Commission for Art recovery

CASES AND RECOVERY EXPERIENCE

Poland: Restitution Obstacles and Complex War Experience

The looting of Jewish assets in Poland in the time of the Second World War is one of the most complex in Europe and least understood because of the suppression of research in Poland under the post-war Soviet domination. In Poland, looting was carried out by the forces of both Nazi Germany and of the Soviet Union, with no small assistance from Poland’s population. Since the dissolution of the USSR and the Warsaw Pact, some archival research has been possible in Poland, and historians are working to document the losses. We provide here a link to an article by Navojka Cieślińska-Lobkowicz recently published in the journal of the Institute of Art and Law, Art Antiquity and Law; it provides a current overview and documents many sources for anyone who wishes to go farther.

Hitler concluded a mutual non-aggression pact with the USSR less than two weeks before Germany invaded Poland. Secret protocols in the pact divided western Poland and its eastern provinces, the Baltic States, Finland and Romania into German and Soviet “spheres of influence.” The pact permitted Soviet aggression in the Baltic States and eastern Poland, while Germany was given free rein in western Poland. Germany invaded on September 1, 1939, and the Red Army on September 17. The pact remained in effect until Germany invaded the Soviet Union on June 22, 1941.
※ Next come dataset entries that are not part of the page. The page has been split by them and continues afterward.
-- ==== Sys2Proof/Tests/Slice0.lean ====
section
/-! SUPPORT. The model's own tests: words that the spec's tables write out and what they decode to, ill-formed terms that wellFormed refuses, states and operands that meet the hypotheses of each statement, and single steps whose results the spec's own tables and worked examples give. -/

namespace Sys2Proof.Tests

open Sys2Proof Sys2Proof.Machine

set_option Elab.async false

/-! ### Words and ill-formed terms -/

theorem test_word_add : decodeCtl 0x0101844000000000 = some (⟨0, false⟩, .add 3 1 2) := by decide
theorem test_word_sub : decodeCtl 0x014294C001000000 = some (⟨2, false⟩, .sub 5 5 6) := by decide
theorem test_word_cmp : decodeCtl 0x0C0190A004000000 = some (⟨0, false⟩, .cmp .ltn 3 4 5) := by decide
theorem test_word_addi : decodeCtl 0x02518C00FFFFFFFF = some (⟨2, true⟩, .addi 3 3 0xFFFFFFFF) := by decide
theorem test_word_li : decodeCtl 0x0A04800012345678 = some (⟨0, false⟩, .li 9 0x12345678) := by decide
theorem test_word_lhi : decodeCtl 0x0B04A400000000AB = some (⟨0, false⟩, .lhi 9 9 0xAB) := by decide
theorem test_word_ld : decodeCtl 0x3003920000000040 = some (⟨0, false⟩, .ld .w 7 4 0x40) := by decide
theorem test_word_st : decodeCtl 0x31049300FFFFFFF8 = some (⟨0, false⟩, .st .d 9 4 0xFFFFFFF8) := by decide
theorem test_word_bcc : decodeCtl 0x24008880FFFFFFFD = some (⟨0, false⟩, .bcc .lt 1 2 0xFFFFFFFD) := by decide
theorem test_word_j : decodeCtl 0x2000000000000005 = some (⟨0, false⟩, .j 5) := by decide
theorem test_word_sbind_rd : decodeCtl 0x5400000610000000 = some (⟨0, false⟩, .sbindRd 4 3 0 false) := by decide
theorem test_word_svc : decodeCtl 0x8200000000000011 = some (⟨0, false⟩, .svc 17) := by decide
theorem test_word_halt : decodeCtl 0x8500000000000000 = some (⟨0, false⟩, .halt) := by decide
theorem test_word_sel : decodeCtl 0x0101844217000000 = some (⟨0, false⟩, .sel 3 2 1 2) := by decide
theorem test_word_shli : decodeCtl 0x0602080000000003 = some (⟨0, false⟩, .shli 4 2 3) := by decide
theorem test_word_cmpi : decodeCtl 0x0D009C07FFFFFFFB = some (⟨0, false⟩, .cmpi .gt 1 7 0xFFFFFFFB) := by decide
theorem test_word_pandn : decodeCtl 0x0E02044003000000 = some (⟨0, false⟩, .pandn 4 1 2) := by decide
theorem test_word_sbind_rd_eos : decodeCtl 0x5400000400000001 = some (⟨0, false⟩, .sbindRd 0 2 0 true) := by decide
theorem test_word_sbind_wr : decodeCtl 0x5400180A24040000 = some (⟨0, false⟩, .sbindWr 9 5 6) := by decide
theorem test_word_sbar : decodeCtl 0x5500000010000000 = some (⟨0, false⟩, .sbar (.port 4)) := by decide
theorem test_word_sbar_all : decodeCtl 0x5500000000000001 = some (⟨0, false⟩, .sbar .all) := by decide
theorem test_word_seos : decodeCtl 0x5604000010000000 = some (⟨0, false⟩, .seos 8 4) := by decide
theorem test_word_tinj_data : decodeCtl 0x570014C010000005 = some (⟨0, false⟩, .tinjData 4 5 6 5 false) := by decide
theorem test_word_tinj_thread : decodeCtl 0x57001C4000040000 = some (⟨0, false⟩, .tinjThread 7 2) := by decide
theorem test_word_sstat : decodeCtl 0x5905000010000000 = some (⟨0, false⟩, .sstat 10 4) := by decide
theorem test_word_jal : decodeCtl 0x2100000000000010 = some (⟨0, false⟩, .jal 16) := by decide
theorem test_word_jr : decodeCtl 0x22007C0000000000 = some (⟨0, false⟩, .jr 31) := by decide
theorem test_word_jalr : decodeCtl 0x2304900000000000 = some (⟨0, false⟩, .jalr 9 4) := by decide
theorem test_word_bcc_gen : decodeCtl 0x2421914000000009 = some (⟨1, false⟩, .bcc .gen 3 4 9) := by decide
theorem test_word_loop : decodeCtl 0x25038000FFFFFFFC = some (⟨0, false⟩, .loop 7 0xFFFFFFFC) := by decide
theorem test_word_gbar : decodeCtl 0x7200000000000000 = some (⟨0, false⟩, .gbar) := by decide
theorem test_word_sig : decodeCtl 0x7300000000000003 = some (⟨0, false⟩, .sig 3) := by decide
theorem test_word_nop : decodeCtl 0x8800000000000000 = some (⟨0, false⟩, .nop) := by decide
theorem test_word_cfgld : decodeCtl 0x5004A00600000000 = some (⟨0, false⟩, .cfgld 9 3 8) := by decide
theorem test_word_cfgarm : decodeCtl 0x5105000000000000 = some (⟨0, false⟩, .cfgarm 10) := by decide
theorem test_word_cfgsw : decodeCtl 0x5205000000000000 = some (⟨0, false⟩, .cfgsw 10) := by decide
theorem test_word_sdrain : decodeCtl 0x5305800000000000 = some (⟨0, false⟩, .sdrain 11) := by decide
theorem test_word_sdrain_go : decodeCtl 0x5305800000000001 = some (⟨0, false⟩, .sdrainGo 11) := by decide
theorem test_word_mark : decodeCtl 0x5802800000000000 = some (⟨0, false⟩, .mark 5) := by decide
theorem test_word_pwrq_d : decodeCtl 0x8700140000000003 = some (⟨0, false⟩, .pwrq .d 5) := by decide
theorem test_word_ldn : decodeCtl 0x3003090100000006 = some (⟨0, false⟩, .ldn .h 6 2 6) := by decide
theorem test_word_st_b : decodeCtl 0x3103880000000003 = some (⟨0, false⟩, .st .b 7 2 3) := by decide
theorem test_word_amo_add : decodeCtl 0x350190A003000000 = some (⟨0, false⟩, .amo .add true 3 4 5) := by decide
theorem test_word_amo_cas : decodeCtl 0x350190A692000000 = some (⟨0, false⟩, .amoCas false 3 4 5 6) := by decide
theorem test_word_ldv : decodeCtl 0x320298E004000000 = some (⟨0, false⟩, .ldv .module 5 6 7) := by decide
theorem test_word_stv : decodeCtl 0x3300192002000000 = some (⟨0, false⟩, .stv .gang 6 9) := by decide
theorem test_word_vrcl : decodeCtl 0x3400190000000000 = some (⟨0, false⟩, .vrcl 6 8) := by decide
theorem test_word_fence : decodeCtl 0x3600000400000000 = some (⟨0, false⟩, .fence .module) := by decide
theorem test_word_fence_layer : decodeCtl 0x3600001000000000 = some (⟨0, false⟩, .fenceLayer) := by decide
theorem test_word_pfch : decodeCtl 0x3700100000000080 = some (⟨0, false⟩, .pfch 4 0x80) := by decide
theorem test_word_tmap : decodeCtl 0x6000000400008000 = some (⟨0, false⟩, .tmap 2 (.const 0)) := by decide
theorem test_word_tmap_win : decodeCtl 0x6000000600048001 = some (⟨0, false⟩, .tmapWin 3 (.const 1)) := by decide
theorem test_word_cpy : decodeCtl 0x6104A80410000000 = some (⟨0, false⟩, .cpy 9 4 2 10 0 .mem) := by decide
theorem test_word_publ : decodeCtl 0x6405B1A800000000 = some (⟨0, false⟩, .publ 11 4 12 13) := by decide
theorem test_word_rstr : decodeCtl 0x6704A96014000000 = some (⟨0, false⟩, .rstr 9 5 10 11) := by decide
theorem test_word_coll : decodeCtl 0x6804A80414000027 = some (⟨0, false⟩, .collSum 7 .gang 9 5 2 10 0) := by decide
theorem test_word_twait_rel : decodeCtl 0x7000140001000000 = some (⟨0, false⟩, .twaitRel 5) := by decide
theorem test_word_bmwait : decodeCtl 0x71001D0900000000 = some (⟨0, false⟩, .bmwait 7 8 9) := by decide
theorem test_word_rwait : decodeCtl 0x74029C0C00000000 = some (⟨0, false⟩, .rwaitFill 5 6 7) := by decide
theorem test_word_radv : decodeCtl 0x7500200C00040000 = some (⟨0, false⟩, .radvFree 0 6 8) := by decide
theorem test_word_inst : decodeCtl 0x6504A96410000103 = some (⟨0, false⟩, .inst 9 4 2 10 11 (some 3)) := by decide
theorem test_word_stage : decodeCtl 0x6604816414000000 = some (⟨0, false⟩, .stage 9 5 2 11 none) := by decide
theorem test_word_sysrd : decodeCtl 0x8002800000000004 = some (⟨0, false⟩, .sysrd 5 .flags) := by decide
theorem test_word_syswr : decodeCtl 0x8100240000000011 = some (⟨0, false⟩, .syswr .trappc 9) := by decide
theorem test_word_tinv : decodeCtl 0x8600100400000000 = some (⟨0, false⟩, .tinv .module 4) := by decide
theorem test_word_trap : decodeCtl 0x836000000000001F = some (⟨3, false⟩, .trap 0x1F) := by decide
theorem test_word_tret : decodeCtl 0x8400000000000000 = some (⟨0, false⟩, .tret) := by decide
theorem test_fabword_vadd : decodeFab 0x0150053FF0000000 = some (.vadd ⟨5, 0, false, 0x014, 0x3FF, 0, 0, 0⟩) := by decide
theorem test_fabword_ffma : decodeFab 0x2381050250000000 = some (.ffma ⟨8, 0, true, 0x014, 0x025, 0, 0, 0⟩) := by decide
theorem test_fabword_vadd_imm : decodeFab 0x0150823FF4000C00 = some (.vadd ⟨5, 0, false, 0x208, 0x3FF, 1, 3, 0⟩) := by decide
theorem test_fabword_fan : decodeFab 0x5500030130000000 = some (.fan ⟨0, 0, false, 0x00C, 0x013, 0, 0, 0⟩) := by decide
theorem test_fabword_vmad : decodeFab 0x0731043FF0000000 = some (.vmad ⟨3, 0, true, 0x010, 0x3FF, 0, 0, 0⟩) := by decide
theorem test_fabword_vcmp : decodeFab 0x155006BFF0000002 = some (.vcmp ⟨5, 0, false, 0x01A, 0x3FF, 0, 0, 2⟩) := by decide
theorem test_fabword_pack : decodeFab 0x31A1037FF0000037 = some (.pack ⟨10, 0, true, 0x00D, 0x3FF, 0, 0, 0x37⟩) := by decide
theorem test_fabword_mma : decodeFab 0x40A0013FFC000200 = some (.mma ⟨10, 0, false, 0x004, 0x3FF, 3, 0, 0x200⟩) := by decide
theorem test_fabword_mdrn : decodeFab 0x4380823FFC000DC5 = some (.mdrn ⟨8, 0, false, 0x208, 0x3FF, 3, 3, 0x1C5⟩) := by decide
theorem test_fabword_mrd : decodeFab 0x42AA033FFC001C00 = some (.mrd ⟨10, 5, false, 0x00C, 0x3FF, 3, 7, 0⟩) := by decide
theorem test_fabword_iter : decodeFab 0x5700024060000000 = some (.iter ⟨0, 0, false, 0x009, 0x006, 0, 0, 0⟩) := by decide
theorem test_fabword_pin : decodeFab 0x7080013FF0000000 = some (.pin ⟨8, 0, false, 0x004, 0x3FF, 0, 0, 0⟩) := by decide
theorem test_fabword_const : decodeFab 0x7470027FFCFE0000 = some (.const ⟨7, 0, false, 0x009, 0x3FF, 3, 0x3F80, 0⟩) := by decide
theorem test_fabword_dly : decodeFab 0x7300033FF0000003 = some (.dly ⟨0, 0, false, 0x00C, 0x3FF, 0, 0, 3⟩) := by decide
theorem test_fabword_mld : decodeFab 0x6080013FF0000001 = some (.mld ⟨8, 0, false, 0x004, 0x3FF, 0, 0, 1⟩) := by decide
theorem test_fabword_mst : decodeFab 0x6100FFFFF0000016 = some (.mst ⟨0, 0, false, 0x3FF, 0x3FF, 0, 0, 0x16⟩) := by decide
theorem test_fabword_matm : decodeFab 0x6200033FF0000010 = some (.matm ⟨0, 0, false, 0x00C, 0x3FF, 0, 0, 0x10⟩) := by decide
theorem test_fabword_otok : decodeFab 0x650006FFF0000004 = some (.otok ⟨0, 0, false, 0x01B, 0x3FF, 0, 0, 4⟩) := by decide
theorem test_illformed_ldn_d : Instr.wellFormed (.ldn .d 1 2 0) = false := by decide
theorem test_illformed_ldv_cell : Instr.wellFormed (.ldv .cell 1 2 3) = false := by decide
theorem test_illformed_stv_cell : Instr.wellFormed (.stv .cell 1 2) = false := by decide
theorem test_illformed_fence_cell : Instr.wellFormed (.fence .cell) = false := by decide
theorem test_illformed_tinv_domain : Instr.wellFormed (.tinv .domain 1) = false := by decide
theorem test_illformed_coll_fmt : Instr.wellFormed (.collSum 12 .gang 1 2 3 4 0) = false := by decide
theorem test_illformed_coll_gang_key : Instr.wellFormed (.collBcast 7 .gang 1 2 3 4 5) = false := by decide
theorem test_illformed_fab_fmt : Instr.wellFormed (.vadd ⟨7, 0, false, 0x3FF, 0x3FF, 0, 0, 0⟩) = false := by decide
theorem test_illformed_fab_rnd : Instr.wellFormed (.fadd ⟨7, 6, false, 0x3FF, 0x3FF, 0, 0, 0⟩) = false := by decide
theorem test_illformed_fab_sat : Instr.wellFormed (.vmin ⟨5, 0, true, 0x3FF, 0x3FF, 0, 0, 0⟩) = false := by decide
theorem test_illformed_fab_ik : Instr.wellFormed (.fldx ⟨7, 0, false, 0x3FF, 0x3FF, 1, 0, 0⟩) = false := by decide
theorem test_illformed_fab_x : Instr.wellFormed (.vcmp ⟨5, 0, false, 0x3FF, 0x3FF, 0, 0, 6⟩) = false := by decide
theorem test_illformed_fab_exit : Instr.wellFormed (.vadd ⟨5, 0, false, 0x201, 0x3FF, 0, 0, 0⟩) = false := by decide
theorem test_illformed_fab_t1 : Instr.wellFormed (.vadd ⟨5, 0, false, 0x3FF, 0x004, 0, 0, 0⟩) = false := by decide
theorem test_illformed_master : Instr.wellFormed (.claim 5 1 false) = false := by decide
theorem test_illformed_layer : Instr.wellFormed (.layerDisable 0 3) = false := by decide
With the German invasion, the Nazis’ determination to exterminate Jews (a population estimated at 3.5 million, or 10% of the people in Poland) was accompanied by their plan to enslave the Polish population and destroy Polish culture, while seizing anything “German.” Almost immediately, Germany began its organized appropriations of Jewish movable property and real estate, held privately or communally (i.e. cemeteries and synagogues), the Aryanization of Jewish businesses and the destruction of the libraries of Jewish educational institutions that were hundreds of years old. Books and sacred texts were burned in huge public fires. This went hand in hand with the destruction of Polish architecture of national significance and the seizure of important Polish private and public art collections.

The great majority of Polish Jews lived in poor circumstances, their possessions limited to household effects and perhaps Sabbath candlesticks and other objects ritual use at home. Many of their Polish neighbors, perhaps even poorer, helped themselves to the property of Jews, both after the Jews’ deportation and in anticipation of it. After the war, survivors who returned to find their homes were individually met with violence and even pogroms. Wealthier Jews, who had deposited art with museums for safekeeping and who had survived, returned to reclaim it but often ended by “donating” it to the museums.

The Polish government has tried to document its own losses and to recover from Russia art looted by the USSR, so far unsuccessfully. However, when claimants from abroad arrive to make a case for restitution of their property, Polish officials have thrown up roadblocks. Claims for looted Holocaust art are ignored or denied.